**Data for review**
/-- The cube and the core of an endpoint. -/
def epCube (ep : Nat) : Nat := ep / 2048
def epCore (ep : Nat) : Nat := ep % 2048

/-- An endpoint names a core: neither a reserved number nor a front end, its high bits zero (R2, R3). DESIGN CHOICE (log
102): what SEND, ISTW and START do with an endpoint whose must-be-zero bits are set the spec does not say; here they treat it
as they treat a reserved core number. -/
def epIsCore (ep : Nat) : Bool := epCore ep < 1028 && ep < 2 ^ 25

/-- Where the thread of a number is resident. -/
def findThread (cores : Tab CoreSt) (uid : Nat) : Option (Nat × Nat) :=
  match cores with
  | [] => none
  | (c, k) :: rest =>
    match k.threads.find? (fun e => e.2.uid == uid) with
    | some e => some (c, e.1)
    | none => findThread rest uid

def State.where? (s : State) (uid : Nat) : Option (Nat × Nat) := findThread s.cores uid

/-- The lowest free context slot of a core (spec/08 R233, R245). -/
def freeSlot (k : CoreSt) : Option Nat := (List.range 64).find? (fun i => (tget k.threads i).isNone)

/-- The number of free context slots. -/
def freeSlots (k : CoreSt) : Nat := 64 - k.threads.length

/-- A free value and the state with the counter advanced (log 2). -/
def State.tick (s : State) : State := { s with freeCtr := s.freeCtr + 1 }

/-- The model's next number. -/
def State.bump (s : State) : State := { s with nextId := s.nextId + 1 }

/-! ### Time (spec/01 R34, spec/04 R109; log 5) -/

/-- The cycle counter of a core. -/
def State.cyc (s : State) (c : Nat) : Nat := (s.core c).cyc

/-- Time passes at a core, or at the other units. -/
def State.pass (s : State) (u n : Nat) : State :=
  if u < 1028 then s.modCore u fun k => { k with cyc := k.cyc + n }
  else { s with time := s.time + n }

/-- The cycle in which a thread's chain issues: at least one after the core's last issue, at least four after the
thread's own (R34), and a free delay later. -/
def issueCycle (s : State) (c : Nat) (t : Thread) : Nat :=
  let least := match t.lastIssue with
    | none => s.cyc c + 1
    | some l => max (s.cyc c + 1) (l + 4)
  least + Config.issueDelay s.freeCtr

/-- An issue takes place: the core's counter and the thread's last issue. -/
def State.issueAt (s : State) (c slot : Nat) : State :=
  match s.thread? c slot with
  | none => s
  | some t =>
    let now := issueCycle s c t
    ((s.modCore c fun k => { k with cyc := now }).modThread c slot fun t => { t with lastIssue := some now }).tick

/-! ### Registers (spec/01 R25, R26, R33) -/

/-- General register n. -/
def Thread.greg (t : Thread) (n : Nat) : Word := (t.g[n]?).getD 0

/-- Write general register n; other numbers discard. -/
def Thread.setGreg (t : Thread) (n : Nat) (x : Word) : Thread :=
  { t with g := t.g.setIfInBounds n x, parity := t.parity.filter (· != .g n) }

/-- The value of a scalar field that is not a queue port: g0 to g9, zr as zero, wk (R25). -/
def Thread.scalar (t : Thread) (f : BitVec 4) : Word :=
  if f == 10 then 0 else if f == 11 then t.wk else t.greg f.toNat

/-- Write a scalar field that is not a queue port; zr discards (R26). -/
def Thread.setScalar (t : Thread) (f : BitVec 4) (x : Word) : Thread := t.setGreg f.toNat x

/-- Vector register n of the lease; registers never written read as zero (R122). -/
def Thread.vreg (t : Thread) (n : Nat) : BitVec 1024 :=
  match t.lease with | none => 0 | some l => tgetD l.v n 0

def Thread.setVreg (t : Thread) (n : Nat) (x : BitVec 1024) : Thread :=
  { t with parity := t.parity.filter (· != .v n), lease := t.lease.map fun l => { l with v := tset l.v n x } }

/-- Mask n of the lease. -/
def Thread.mask (t : Thread) (n : Nat) : BitVec 128 :=
  match t.lease with | none => 0 | some l => tgetD l.m n 0

def Thread.setMask (t : Thread) (n : Nat) (x : BitVec 128) : Thread :=
  { t with parity := t.parity.filter (· != .m n), lease := t.lease.map fun l => { l with m := tset l.m n x } }

/-- Write one result (R34). -/
def Thread.write (t : Thread) : RegWrite → Thread
  | .g n x => t.setGreg n x
  | .p n b => { t with pw := pwSetPred t.pw n b }
  | .v n x => t.setVreg n x
  | .m n x => t.setMask n x
  | .flags f => { t with pw := pwOrFlags t.pw f }
  | .pw x => { t with pw := x ||| 1, parity := t.parity.filter (· != .flags) }

/-- Write results in order. -/
def Thread.writes (t : Thread) (ws : List RegWrite) : Thread := ws.foldl Thread.write t

/-- The thread holds a lease that is not suspended by a gate call (R30, R212). -/
def Thread.hasLease (t : Thread) : Bool := t.lease.isSome && t.leaseGate == 0

/-- The number of vector registers the thread can name. -/
def Thread.leaseSize (t : Thread) : Nat :=
  if t.hasLease then (t.lease.map (fun l => 8 * l.windows)).getD 0 else 0

/-- Moored: holds a lease, is in a handler, or inside a gate call (spec/00 R10). -/
def Thread.moored (t : Thread) : Bool := t.lease.isSome || t.inHandler || !t.gates.isEmpty

/-- Every pending result is known. -/
def Thread.allKnown (t : Thread) : Bool := t.pend.all (fun p => p.writes.isSome)

/-- Write every known pending result. -/
def Thread.flush (t : Thread) : Thread :=
  { t.writes (t.pend.flatMap (fun p => p.writes.getD [])) with pend := [] }

/-- Start a marker span (R36). -/
def Thread.newSpan (t : Thread) : Thread := { t with span := [] }

/-- Ready and not stopped (spec/08 R246). -/
def Thread.isReady (t : Thread) : Bool := t.status == .ready && t.stops.isEmpty

/-- The YIELD order of a queue: a number later than any (R250). -/
def State.nextOrder (s : State) : Nat := s.nextId

/-- A parked thread whose results have all returned becomes ready in a new span (R35); YIELD takes it to the end of
its queue (R108). -/
def settle (s : State) (c slot : Nat) : State :=
  match s.thread? c slot with
  | none => s
  | some t =>
    match t.status with
    | .parked y =>
      if t.pend.isEmpty then
        (s.setThread c slot { t.newSpan with status := .ready, order := if y then s.nextId else t.order }).bump
      else s
    | _ => s

/-! ### Domains (spec/15 R324-R330) -/

/-- A dword of a memory. -/
def Memory.dword (m : Memory) (a : Nat) : Word := word (m.read a 8)

/-- A domain entry is valid (R326). -/
def domEntryOk (w0 w1 w2 w3 : Word) (rest : List Word) : Bool :=
  bit w0 63 && (bit w0 62 || !bit w0 61) && bits w0 60 50 == 0 && !bit w0 32 &&
  bits w1 63 55 == 0 && bits w1 31 22 == 0 && decide (bits w1 21 0 ≤ bits w1 54 32) && decide (bits w1 54 32 ≤ 4194304) &&
  bits w2 63 44 == 0 && bits w2 21 13 == 0 && decide (bits w2 43 22 + 32 * bits w2 12 0 ≤ 4194304) &&
  bits w2 43 22 % 32 == 0 && decide (bits w2 12 0 ≤ 4096) && bits w3 63 32 == 0 && rest.all (· == 0)

/-- Domain d as the core's local store gives it (R325, R326). -/
def readDom (k : CoreSt) (d : Nat) : DomCopy :=
  let dmax := bits k.dtab 43 32
  let doff := bits k.dtab 21 0
  let a := doff + 64 * d
  let w (i : Nat) : Word := k.lstore.dword (a + 8 * i)
  let inside := decide (d ≤ dmax) && decide (doff + 64 * (dmax + 1) ≤ 4194304)
  ⟨w 0, w 1, w 2, w 3, inside && domEntryOk (w 0) (w 1) (w 2) (w 3) [w 4, w 5, w 6, w 7]⟩

/-- The entry of a domain in force on a core: its copy, or the table where no copy was taken yet (R329). -/
def domOf (k : CoreSt) (d : Nat) : DomCopy := (tget k.doms d).getD (readDom k d)

/-- Take a copy of a domain entry, if the core has none. -/
def useDom (k : CoreSt) (d : Nat) : CoreSt :=
  match tget k.doms d with
  | some _ => k
  | none => { k with doms := tset k.doms d (readDom k d) }

def DomCopy.priv (e : DomCopy) : Bool := e.ok && bit e.w0 62
def DomCopy.system (e : DomCopy) : Bool := e.ok && bit e.w0 61
def DomCopy.hpc (e : DomCopy) : Nat := bits e.w0 49 32
def DomCopy.sup (e : DomCopy) : Nat := bits e.w0 31 0
def DomCopy.limit (e : DomCopy) : Nat := bits e.w1 54 32
def DomCopy.base (e : DomCopy) : Nat := bits e.w1 21 0
def DomCopy.gtoff (e : DomCopy) : Nat := bits e.w2 43 22
def DomCopy.gtn (e : DomCopy) : Nat := bits e.w2 12 0
def DomCopy.stask (e : DomCopy) : Nat := bits e.w3 31 0

/-- The entry of a thread's current domain on its core. -/
def State.domEntry (s : State) (c : Nat) (t : Thread) : DomCopy := domOf (s.core c) t.dom

/-- A range passes the local guard (R328). -/
def DomCopy.guard (e : DomCopy) (o n : Nat) : Bool := e.ok && decide (e.base ≤ o) && decide (o + n ≤ e.limit)

/-! ### Packets (spec/09 R269-R272) -/

/-- The core whose `sent` counts a packet (spec/16 R354): the origin of a request, or the core of an engine operation.
-/
def Packet.counted (p : Packet) : Option Nat :=
  match p.body with
  | .ferry f => if f.kind == 2 then none else some p.src
  | .access _ | .message _ _ _ _ none | .spawn _ _ _ | .tpost _ _ | .tbind _ _ | .istw _ _ | .start _ | .bdot _ _ _ _ _ =>
    some p.src
  | .engineRead t _ | .landed t _ _ _ => some t.core
  | _ => none

/-- A core counts a request it sends. -/
def State.countSent (s : State) (p : Packet) : State :=
  match p.counted with
  | none => s
  | some ep =>
    if epCube ep == s.logical && epIsCore ep then s.modCore (epCore ep) fun k => { k with sent := k.sent + 1 } else s

/-- A core counts a request admitted or performed at it (spec/16 R354). -/
def State.countRecv (s : State) (core : Nat) : State := s.modCore core fun k => { k with recv := k.recv + 1 }

/-- A core counts a request packet (spec/16 R354), but for one that a buoy has forwarded. -/
def State.countPacket (s : State) (p : Packet) (core : Nat) : State := if p.via.isSome then s else s.countRecv core

/-- Put a packet in the mesh, as the newest. -/
def State.send (s : State) (p : Packet) : State :=
  { (s.countSent p).bump with net := s.net ++ [{ p with id := s.nextId }] }

/-- The packet of a number. -/
def State.packet? (s : State) (id : Nat) : Option Packet := s.net.find? (fun p => p.id == id)

def State.dropPacket (s : State) (id : Nat) : State := { s with net := s.net.filter (fun p => p.id != id) }

def State.modPacket (s : State) (id : Nat) (f : Packet → Packet) : State :=
  { s with net := s.net.map (fun p => if p.id == id then f p else p) }

/-- A packet from one endpoint straight to another: no address to translate. -/
def directPacket (s : State) (src dst urg uid slot : Nat) (body : Body) : Packet :=
  { id := 0, uid := uid, src := src, slot := slot, dst := dst, ordered := true, urg := urg, addr := 0, dom := 0,
    priv := false, key := 0, stage := if epCube dst == s.logical then .home else .gateway, body := body }

/-- The words of a fault message (spec/15 R331). -/
def faultWords (origin kind cause detail dom task : Nat) (addr w3 : Word) : List Word :=
  [word (kind * 2 ^ 56 + cause * 2 ^ 48 + detail * 2 ^ 32 + origin), addr, word (dom * 2 ^ 32 + task), w3]

/-- The task number of a message that is for a steward's firmware: no task has it. -/
def firmwareTask : Nat := 2 ^ 32

/-- The packet of a fault message, under the owner tag of the core that sends it, core 1,024 for a front end (R344). -/
def faultPacket (s : State) (origin dst : Nat) (ws : List Word) (task : Nat) : Packet :=
  { directPacket s origin dst 2 0 0 (.faultMsg ws dst task) with
    key := (s.core (if epIsCore origin then epCore origin else 1024)).owner }

/-- A fault message to a steward core (R331), whose firmware takes it. -/
def State.faultToSteward (s : State) (steward origin : Nat) (ws : List Word) : State :=
  s.send (faultPacket s origin (s.ep steward) ws firmwareTask)

/-- A fault message (R331) to the supervisor of a domain entry; where the entry is invalid, to steward core 1,024 with
kind + 0x80. -/
def State.faultMessage (s : State) (e : DomCopy) (origin kind cause detail dom task : Nat) (addr w3 : Word) : State :=
  if e.ok then
    s.send (faultPacket s origin e.sup (faultWords origin kind cause detail dom task addr w3) e.stask)
  else s.faultToSteward 1024 origin (faultWords origin (kind + 0x80) cause detail dom task addr w3)

/-! ### Traps (spec/07 R215-R219) -/

def cILLOP : Nat := 0x01
def cPRIV : Nat := 0x02
def cHAZARD : Nat := 0x03
def cALIGN : Nat := 0x04
def cLGUARD : Nat := 0x05
def cXLATE : Nat := 0x06
def cPERM : Nat := 0x07
def cOWNER : Nat := 0x08
def cMOORED : Nat := 0x09
def cRLOCK : Nat := 0x0A
def cPOISON : Nat := 0x0B
def cFETIME : Nat := 0x0C
def cMWTIME : Nat := 0x0D
def cBOVER : Nat := 0x0E
def cGATE : Nat := 0x0F
def cBADRET : Nat := 0x10
def cTRAP : Nat := 0x11
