/-- A core area (R359). -/
def coreImage (s : State) (c : Nat) : Memory :=
  let k := s.core c
  let m0 := putAll [] 0 [word (2 ^ 56 + 2 ^ 54 + 112 * 2 ^ 32 + s.ep c), word k.owner, k.dtab, word k.rng.toNat, k.mwlim,
    k.mglim, k.fewlim]
  let m1 := (List.range 16).foldl (fun m l => put m (0x40 + 8 * l) (word (tgetD k.win l 0 * 256 + tgetD k.left l 0))) m0
  let m2 := k.queues.foldl (fun m q => putAll m (0x100 + 16 * q.1) (queueWords q.2)) m1
  let m3 := putEach (fun m o (e : GroupId × MailSet) => putAll m o (mailWords e.1 e.2)) m2 0x500 128 k.mail
  let m4 := putAll m3 0xD00 [word k.slice.mode, (match k.slice.bka with | some o => word (2 ^ 63 + o) | none => 0),
    (match k.slice.gang with | some g => word (2 ^ 16 + g) | none => 0), word k.slice.order.length]
  let m5 := match k.slice.kept with | some (_, b) => putAll m4 0xD40 b | none => m4
  let m6 := putEach (fun m o (x : MCmd) => putAll m o (cmdWords x x.slot 22)) m5 0xE00 32 k.slice.order
  let m7 := putEach (fun m o (x : MCmd) => putAll m o (cmdBook x)) m6 0x1000 64 k.slice.order
  let m8 := k.slice.acc.foldl (fun m e => m.write (0x10000 + 4 * e.1) 4 e.2.toNat) m7
  let m9 := k.threads.foldl (fun m t => threadImage s c t.2.flush [] none m (0x20000 + 0x2000 * t.1)) m8
  m9 ++ tagsImage k ++ shift k.lstore 0x100000 ++ shift k.bstore 0x500000

/-- The poisoned words of a core's stores as words of its area. -/
def corePoison (k : CoreSt) : List Nat :=
  k.poison.filterMap fun p => if p.1 == 0 then some (0x100000 / 8 + p.2) else if p.1 == 1 then some (0x500000 / 8 + p.2) else none

/-- Write back and drop the dirty lines of a home cache (R356). -/
def cleanCache (s : State) (c : Nat) : State :=
  let k := s.core c
  let s1 := (k.cache.filter (·.dirty)).foldl (fun s l => writeBack s l) s
  s1.modCore c fun k => { k with cache := k.cache.filter fun l => !l.dirty }

/-- A core whose context has been saved (R356, R364): empty and sealed. -/
def sealCore (k : CoreSt) : CoreSt :=
  { k with threads := [], queues := [], mail := [], slice := {}, sealed := true, win := [], left := [] }

/-- The receive queues of a core go to their tasks' spill areas (R356). -/
def spillQueues (s : State) (c : Nat) : State :=
  ((s.core c).recvq.map (·.1)).foldl (fun s task => spillQueue s c task) s

/-- Save a core whose waits are over into the lines of its area. -/
def saveCore (s : State) (c : Nat) (homes : List (Xl × Nat)) : State :=
  let s1 := spillQueues (cleanCache s c) c
  let k := s1.core c
  writeArea (s1.setCore c (sealCore k)) (coreImage s1 c) (corePoison k) homes

/-- Save the cores of a selector, one area after another. -/
def saveCores (s : State) : List Nat → List (Xl × Nat) → State
  | [], _ => s
  | c :: cs, homes => saveCores (saveCore s c (homes.take (0x700000 / 32))) cs (homes.drop (0x700000 / 32))

/-- Targets that can be saved, once they have settled: none but stopped threads, and no core that produces an open folio (R355,
R356). -/
def canSave (s : State) (core kind tgt : Nat) : Bool :=
  if kind == 0 then (s.thread? core tgt).any isStopped
  else (targetCores kind tgt).all fun c => coreStopped (s.core c) && !producesFolio s c

/-- The image of a target that is saved, and its poisoned words. -/
def targetImage (s : State) (core kind tgt : Nat) : Memory × List Nat :=
  if kind == 0 then
    match s.thread? core tgt with
    | none => ([], [])
    | some u =>
      let k := s.core core
      (threadImage s core u.flush (waitingCmds k u.uid) (keptBook k u.uid) [] 0, [])
  else
    let cs := targetCores kind tgt
    let at' := cs.zip (List.range cs.length)
    (at'.flatMap fun e => shift (coreImage s e.1) (0x700000 * e.2),
     at'.flatMap fun e => (corePoison (s.core e.1)).map (· + 0xE0000 * e.2))

/-- A thread is marked as it is saved into another cube: it does not run meanwhile. -/
def freezeThread (s : State) (c slot : Nat) : State := s.modThread c slot fun t => { t with stops := 5 :: t.stops }

/-- The threads of a core. -/
def allThreads (s : State) (c : Nat) (f : State → Nat → State) : State := (slotsOf (s.core c)).foldl f s

/-- The packets by which an area of another cube is written or read, a line each (R355; DEDUCED, log 111). -/
def areaPackets (s : State) (x : Ctx) (t : Thread) (a : AreaOp) (ga : Word) (img : Memory × List Nat) : State :=
  let g : EngineTag :=
    { core := s.ep x.core, ref := .area a.id, group := t.group, tag := 0, count := false, key := (s.core x.core).owner,
      nt := false, task := t.task }
  let priv := (s.domEntry x.core t).priv
  a.todo.foldl (fun s i =>
    let at' := (ga + word (32 * i)).toNat
    let p : Piece := ⟨at', at', 32, i⟩
    if a.save then
      sendLanded s x.core x.slot t.uid t.dom 0 priv true g p ((List.range 32).map fun j => img.1.byte (32 * i + j))
        ((List.range 4).map fun j => img.2.contains (4 * i + j))
    else sendRead s x.core x.slot t.uid t.dom 0 priv g p) s

/-- A CSAVE or CLOAD begins with its area in another cube: the thread waits until every line has been answered (R355). Cores that
are saved are sealed (R364). -/
def startArea (s : State) (x : Ctx) (t : Thread) (save : Bool) (kind tgt : Nat) (ga : Word) : Out :=
  let a : AreaOp :=
    { id := s.nextId, save := save, slot := x.slot, uid := t.uid, dom := t.dom, kind := kind, tgt := tgt,
      todo := List.range (areaSize kind / 32) }
  let cores := if save && kind != 0 then targetCores kind tgt else []
  let s1 := cores.foldl (fun s c => spillQueues (cleanCache s c) c) s.bump
  let img := if save then targetImage s1 x.core kind tgt else ([], [])
  let s2 := cores.foldl (fun s c => allThreads (s.modCore c fun k => { k with sealed := true }) c fun s i => freezeThread s c i) s1
  let s3 := if save && kind == 0 then freezeThread s2 x.core tgt else s2
  let s4 := s3.modCore x.core fun k => { k with areas := k.areas ++ [a] }
  hold (areaPackets s4 x t a ga img) x
    (.blocked (.area a.id { x.resume x.c.d x.popped with fixed := save && kind != 0 }) (s.cyc x.core))

/-- CSAVE (R227, R355, R356). -/
def csaveBody (x : Ctx) (t : Thread) (s : State) : Out :=
  match readField s x t x.c.a with
  | .error w => .wait w
  | .ok (ga, s', p) =>
    let sel := t.scalar x.c.d
    let answer (n : Nat) (s : State) : Out := writeField s x x.c.d (word n) p 0
    match selector x.core x.slot sel with
    | none => answer 3 s'
    | some (kind, tgt) =>
      if !areaPlace ga (areaSize kind) then answer 2 s'
      else if !canSave s' x.core kind tgt then answer 1 s'
      else if !contextReady s' x.core x.slot false sel then .wait (.context false sel)
      else if eaCube ga != s'.logical then startArea s x t true kind tgt ga
      else match areaHomes s' x.core t true ga (areaSize kind) with
        | (none, s'') => answer 2 s''
        | (some homes, s'') =>
          if kind == 0 then
            match s''.thread? x.core tgt with
            | none => answer 1 s''
            | some u => answer 0 (writeArea (removeThread s'' x.core tgt u) (targetImage s'' x.core kind tgt).1 [] homes)
          else answer 0 (saveCores s'' (targetCores kind tgt) homes)

/-! ### CLOAD (R357) -/

/-- The group slot that a thread area names holds a placed group (R357). -/
def groupHeld (s : State) (g : GroupId) : Bool := g.cube != s.logical || !groupGone s g

/-- A thread area that a load accepts. -/
def areaLoads (s : State) (m : Memory) (b : Nat) : Bool := areaOk m b && groupHeld s (groupOfBits (get m (b + 0xB0)))

/-- Place a thread of an area into a slot; its withdrawn commands re-enter the order. -/
def loadThread (s : State) (c slot : Nat) (m : Memory) (b : Nat) (withOrder : Bool) : State :=
  let t := readThread s m b
  let n := get m (b + 0xB8)
  let s1 := seat { s with nextId := s.nextId + 8, freeCtr := s.freeCtr + 1 } c slot t
  if !withOrder then s1
  else
    let cmds := readOrder m (b + 0x400) (b + 0x800) (bits n 41 37) 16 fun _ => some (t.uid, slot, t.mseq, t.dom)
    let book := if bit (get m (b + 0x640)) 0 then some (t.uid, getAll m (b + 0x600) 8) else none
    s1.modCore c fun k => { k with slice := { k.slice with
      order := k.slice.order ++ cmds, kept := match book with | some x => some x | none => k.slice.kept } }

/-- A core area that a load accepts (R357, R359). -/
def coreAreaOk (s : State) (m : Memory) : Bool :=
  let slots := (List.range 64).filter fun i => !zeroIn m (0x20000 + 0x2000 * i) (0x22000 + 0x2000 * i)
  let leases := slots.map fun i => bits (get m (0x20008 + 0x2000 * i)) 18 16
  bits (get m 0) 63 54 == 5 && bits (get m 0) 53 48 == 0 && bits (get m 0) 47 32 == 112 && bits (get m 8) 63 7 == 0 &&
  slots.all (fun i => areaLoads s m (0x20000 + 0x2000 * i)) && leases.foldl (· + ·) 0 ≤ 4 &&
  (leases.filter (0 < ·)).length ≤ 4 && bits (get m 0xD18) 63 5 == 0 && bits (get m 0xD18) 4 0 ≤ 16 &&
  (readCmds m 0xE00 0x1000 (bits (get m 0xD18) 4 0) 22).isSome &&
  booksZero m 0xE00 0x1000 (bits (get m 0xD18) 4 0) 0x200 && bits (get m 0xD00) 63 2 == 0 &&
  zeroIn m 0x38 0x40 && zeroIn m 0xC0 0x100 && zeroIn m 0xD20 0xD40 && zeroIn m 0xD80 0xE00 && zeroIn m 0x1400 0x10000 &&
  zeroIn m 0xB0000 0x100000 && (s.key? (bits (get m 8) 6 0)).isSome

/-- The target core of a load is free (R357). -/
def coreFree (s : State) (c owner : Nat) : Bool :=
  let k := s.core c
  k.threads.isEmpty && k.locks.isEmpty && k.slice.order.isEmpty && k.copies.isEmpty && k.slice.sub.isNone &&
  !producesFolio s c && !k.buoys.any (fun b => b.2.key == owner)

/-- The bytes of an image in a range, moved down. -/
def cut (m : Memory) (lo hi : Nat) : Memory := (m.filter fun c => lo ≤ c.1 && c.1 < hi).map fun c => (c.1 - lo, c.2)

/-- The mailbox sets of an image (R359). -/
def readMail (m : Memory) : List (GroupId × MailSet) :=
  (List.range 16).filterMap fun i =>
    let w0 := get m (0x500 + 128 * i)
    if !bit w0 63 then none
    else some (groupOfBits (word (bits w0 62 33 * 2 ^ 34)),
      { count := (List.range 16).foldl (fun t j =>
          tset t j (BitVec.ofNat 32 (m.read (0x508 + 128 * i + 4 * j) 4))) [],
        mberr := BitVec.ofNat 16 (bits w0 15 0) })

/-- The run queues of an image (R359). -/
def readQueues (s : State) (m : Memory) : Tab RunQueue :=
  (List.range 64).filterMap fun i =>
    let d := get m (0x100 + 16 * i)
    if !bit d 63 then none
    else
      let g := groupOfBits (get m (0x108 + 16 * i))
      some (i, { task := launchField s g 5, group := g, level := bits d 59 56, tickets := bits d 55 40, miss := bits d 39 29 })

/-- The core state of an image, its threads apart (R357, R359). -/
def loadedCore (s : State) (k : CoreSt) (m : Memory) (bad : List Nat) : CoreSt :=
  { k with
    lstore := cut m 0x100000 0x500000, bstore := cut m 0x500000 0x700000,
    empty := (List.range 0x80000).filter fun w => !bit (m.byte (0xA0000 + w / 8)) (w % 8),
    poison := (k.poison.filter fun p => p.1 == 2) ++ bad.filterMap fun w =>
      if w < 0x20000 then none else if w < 0xA0000 then some (0, w - 0x20000) else some (1, w - 0xA0000),
    owner := bits (get m 8) 6 0, dtab := get m 0x10, doms := [], rng := BitVec.ofNat 32 (bits (get m 0x18) 31 0),
    mwlim := get m 0x20, mglim := get m 0x28, fewlim := get m 0x30,
    win := (List.range 16).map fun l => (l, bits (get m (0x40 + 8 * l)) 13 8),
    left := (List.range 16).map fun l => (l, bits (get m (0x40 + 8 * l)) 6 0),
    queues := readQueues s m, mail := readMail m, sealed := false,
    stops := 3 :: k.stops.filter (· != 3),
    slice := {
      acc := (List.range 0x4000).filterMap fun i =>
        let v := m.read (0x10000 + 4 * i) 4
        if v == 0 then none else some (i, BitVec.ofNat 32 v),
      mode := bits (get m 0xD00) 1 0,
      bka := if bit (get m 0xD08) 63 then some (bits (get m 0xD08) 21 0) else none,
      gang := if bit (get m 0xD10) 16 then some (bits (get m 0xD10) 15 0) else none,
      kept := if zeroIn m 0xD40 0xD80 then none else some (0, getAll m 0xD40 8) } }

**Problem to solve**
In the listing above, find the line containing "let g := groupOfBits" and the line containing "apart (R357, R359). -/", then repeat those two lines and everything between them exactly.

**Finished task**
      let g := groupOfBits (get m (0x108 + 16 * i))
      some (i, { task := launchField s g 5, group := g, level := bits d 59 56, tickets := bits d 55 40, miss := bits d 39 29 })

/-- The core state of an image, its threads apart (R357, R359). -/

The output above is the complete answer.